Abstract:
It is about half a century since the HIV epidemic has been a menace to this world. Since
then, several risk factors have been investigated for the prevalence of the disease, and the
survival of Human Immunodeficiency Virus/Acquired Immune Deficiency Syndrome (HIV/
AIDS) patients. The main purpose of the current study was to examine the current patient
status in contrast with baseline facts and investigate the separate and joint effects of body
weight and CD4 cell count progression for the survival of HIV/AIDS patients. A retrospective
cohort study was conducted among HIV/AIDS patients, who were under Antiretroviral
Therapy (ART) follow-up during 11 September 2013—5 September 2016 at Mekelle General
Hospital, Ethiopia.
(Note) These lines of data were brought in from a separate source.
-- ==== Sys2Proof/Machine/Translate.lean ====
section
/-! DEFINITION. Translation commands, the service of absent pages, page moves and placement (18 R393-R408). -/

namespace Sys2Proof.Machine

open Sys2Proof

/-- A range of 4 KiB pages of an EASID. -/
structure PageRange where
  ea : Nat
  first : Nat
  count : Nat
  deriving DecidableEq, Repr

def PageRange.has (r : PageRange) (ea page : Nat) : Bool := ea == r.ea && r.first ≤ page && page < r.first + r.count
def PageRange.hasLine (r : PageRange) (ea ln : Nat) : Bool := r.has ea (pageOfLn ln)
def PageRange.meets (r : PageRange) (ea first count : Nat) : Bool := ea == r.ea && first < r.first + r.count && r.first < first + count

-- Shoot-downs (R399-R401)

/-- The rights and translation cache entries of a range go. -/
def dropEntries (s : State) (r : PageRange) : State :=
  s.modMem (fun m => { m with rights := m.rights.filter (fun x => !r.meets x.ea x.page x.span), tlb := m.tlb.filter (fun x => !r.meets x.ea x.page x.span) })

/-- Every core writes its dirty lines of a range back (WB). -/
def writeBackRange (s : State) (r : PageRange) : State := wbLines s (fun x => r.hasLine x.ea x.ln)

/-- The instruction caches drop the lines of a range (ICACHE). -/
def dropCode (s : State) (r : PageRange) : State :=
  s.modMem (fun m => { m with icache := m.icache.filter (fun x => !r.hasLine x.ea x.ln) })

/-- Bytes that are thrown away with a report. -/
def dropBytes (s : State) (die ea ln : Nat) (x : Line) : State :=
  if x.dirty == 0#128 then s else s.modMem (fun m => { m with drops := m.drops ++ [{ agent := agentOf die ea ln, ea := ea, ln := ln, line := x }] })

/-- The entries of the reverse map that are not zero. -/
def rmapUsed (s : State) : List Nat :=
  let base := baseOf s.adeol.rmapbase
  if base = 0 then []
  else (cellRange s.mem.phys base (8 * (Config.hbmTop / 4096 + s.adeol.hostframes.toNat))).foldl (fun l c => insertNat l ((c.1 - base) / 8)) []

/-- Entry i of the reverse map, and the frame that it is of (18 R391). -/
def rmapEntry (s : State) (i : Nat) : Nat := physGet s (baseOf s.adeol.rmapbase + 8 * i) 8
def rmapFrame (i : Nat) : Nat := if i < Config.hbmTop / 4096 then 4096 * i else Config.hostBase + 4096 * (i - Config.hbmTop / 4096)

/-- The frames that the reverse map records for a page. -/
def recordedFrames (s : State) (ea page : Nat) : List Nat :=
  ((rmapUsed s).filter (fun i => (rmapEntry s i).testBit 14 && bitsOf (rmapEntry s i) 0 14 == ea && bitsOf (rmapEntry s i) 15 45 == page)).map rmapFrame

/-- The frame that a FLUSH writes a line's page to: that of the old translation, which the agent or the reverse map still holds, whatever the leaf says
now (R399; DEDUCED, log entry 120). None where there is none. -/
def flushFrame (s : State) (ea ln : Nat) : State × Option Nat :=
  let page := pageOfLn ln
  let now : Option Nat := match walk s none ea page with
    | .leaf e lv => if leafP e then some (leafPa e lv page) else none
    | _ => none
  let old := recordedFrames s ea page
  match tlbFind s.mem ea ln, old.find? (fun f => some f == now), old with
  | some x, _, _ => (s, some (baseOf x.leaf + (page - x.page) * 4096))
  | none, some f, _ => (s, some f)
  | none, none, f :: _ => (s, some f)
  | none, none, [] =>
    match translate s ea ln 3 with
    | (s, .present _ pa) => (s, some pa)
    | (s, _) => (s, none)

/-- A line's dirty bytes and marks go to its frame. -/
def flushTo (s : State) (pa ea ln : Nat) (x : Line) : State :=
  if fencedPa s (homeDie s ea ln) pa then s else s.modMem (fun m => physStore m (pa + ln % 32 * 128) x x.dirty)

/-- A home line goes to memory through the old translation, or its written bytes are discarded (FLUSH); its version goes to the
slice's eviction floor (14 R327). -/
def flushHome (s : State) (h0 : HomeLine) : State :=
  let (s, h) := recallLine s h0
  let s := tagsLost s h
  let die := homeDie s h.ea h.ln
  let (s, f) := flushFrame s h.ea h.ln
  let s := match f with
    | some pa => flushTo s pa h.ea h.ln h.line
    | none => dropBytes s die h.ea h.ln h.line
  (raiseFloor s die h).modMem (fun m => homeDel m h.ea h.ln)

/-- A core's copy of a line ends for a FLUSH: dirty bytes go to the line's home, or to memory where no home holds it. -/
def flushCopy (s : State) (x : L1Line) : State :=
  if x.line.dirty == 0#128 || (homeFind s.mem x.ea x.ln).isSome then l1End s x.core x.ea x.ln
  else
    match flushFrame s x.ea x.ln with
    | (s, some pa) => (floorNow (flushTo s pa x.ea x.ln x.line) x.ea x.ln).modMem (fun m => l1Del m x.core x.ea x.ln)
    | (s, none) => (dropBytes s (homeDie s x.ea x.ln) x.ea x.ln x.line).modMem (fun m => l1Del m x.core x.ea x.ln)

/-- The reverse map entries of a range are cleared. -/
def clearRmap (s : State) (r : PageRange) : State :=
  (rmapUsed s).foldl (fun s i =>
    let e := rmapEntry s i
    if e.testBit 14 && r.has (bitsOf e 0 14) (bitsOf e 15 45) then s.modMem (fun m => physPut m (baseOf s.adeol.rmapbase + 8 * i) 8 0) else s) s

/-- FLUSH of a range: L1 and L2 copies, deferred entries and reverse map entries. A request that the ring already holds no longer takes later
ones in (log entry 100); one that still waits in its agent stays (R392). -/
def flushRange (s : State) (r : PageRange) : State :=
  let s := (s.mem.l1.filter (fun x => r.hasLine x.ea x.ln)).foldl flushCopy s
  let s := (s.mem.home.filter (fun h => r.hasLine h.ea h.ln)).foldl flushHome s
  let s := (s.mem.buf.filter (fun b => r.hasLine b.ea b.ln)).foldl (fun s b =>
    (s.modMem (fun m => { m with drops := m.drops ++ [b] }))) s
  clearRmap (s.modMem (fun m => { m with buf := m.buf.filter (fun b => !r.hasLine b.ea b.ln), reqs := m.reqs.filter (fun q => !q.queued || !r.has q.ea q.page) })) r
A total of 216 HIV/AIDS patients were selected by using a systematic
random sampling technique. Based on the complexity of the data and the desired objectives of the study, the authors have considered linear mixed-effects model (LMM) for
continuous responses body weight and CD4 count, a Cox proportional hazard model for the
survival outcome (time to death) and Joint model of longitudinal and survival outcome. The
mean age, hemoglobin level, and body weight of HIV/AIDS patients at the start of ART were
34.8 years, 13.6 g/100 ml, and 49.2 kg, respectively. The average number of baseline CD4
cells count was 311.04 cells per mm3 with a standard deviation of 161 cells per mm3 of
blood implying that patients were at a higher risk of getting HIV/AIDS-related illness. Out of
216 HIV/AIDS patients, 134 (62%) were female and 130 (60%) lived in an urban area.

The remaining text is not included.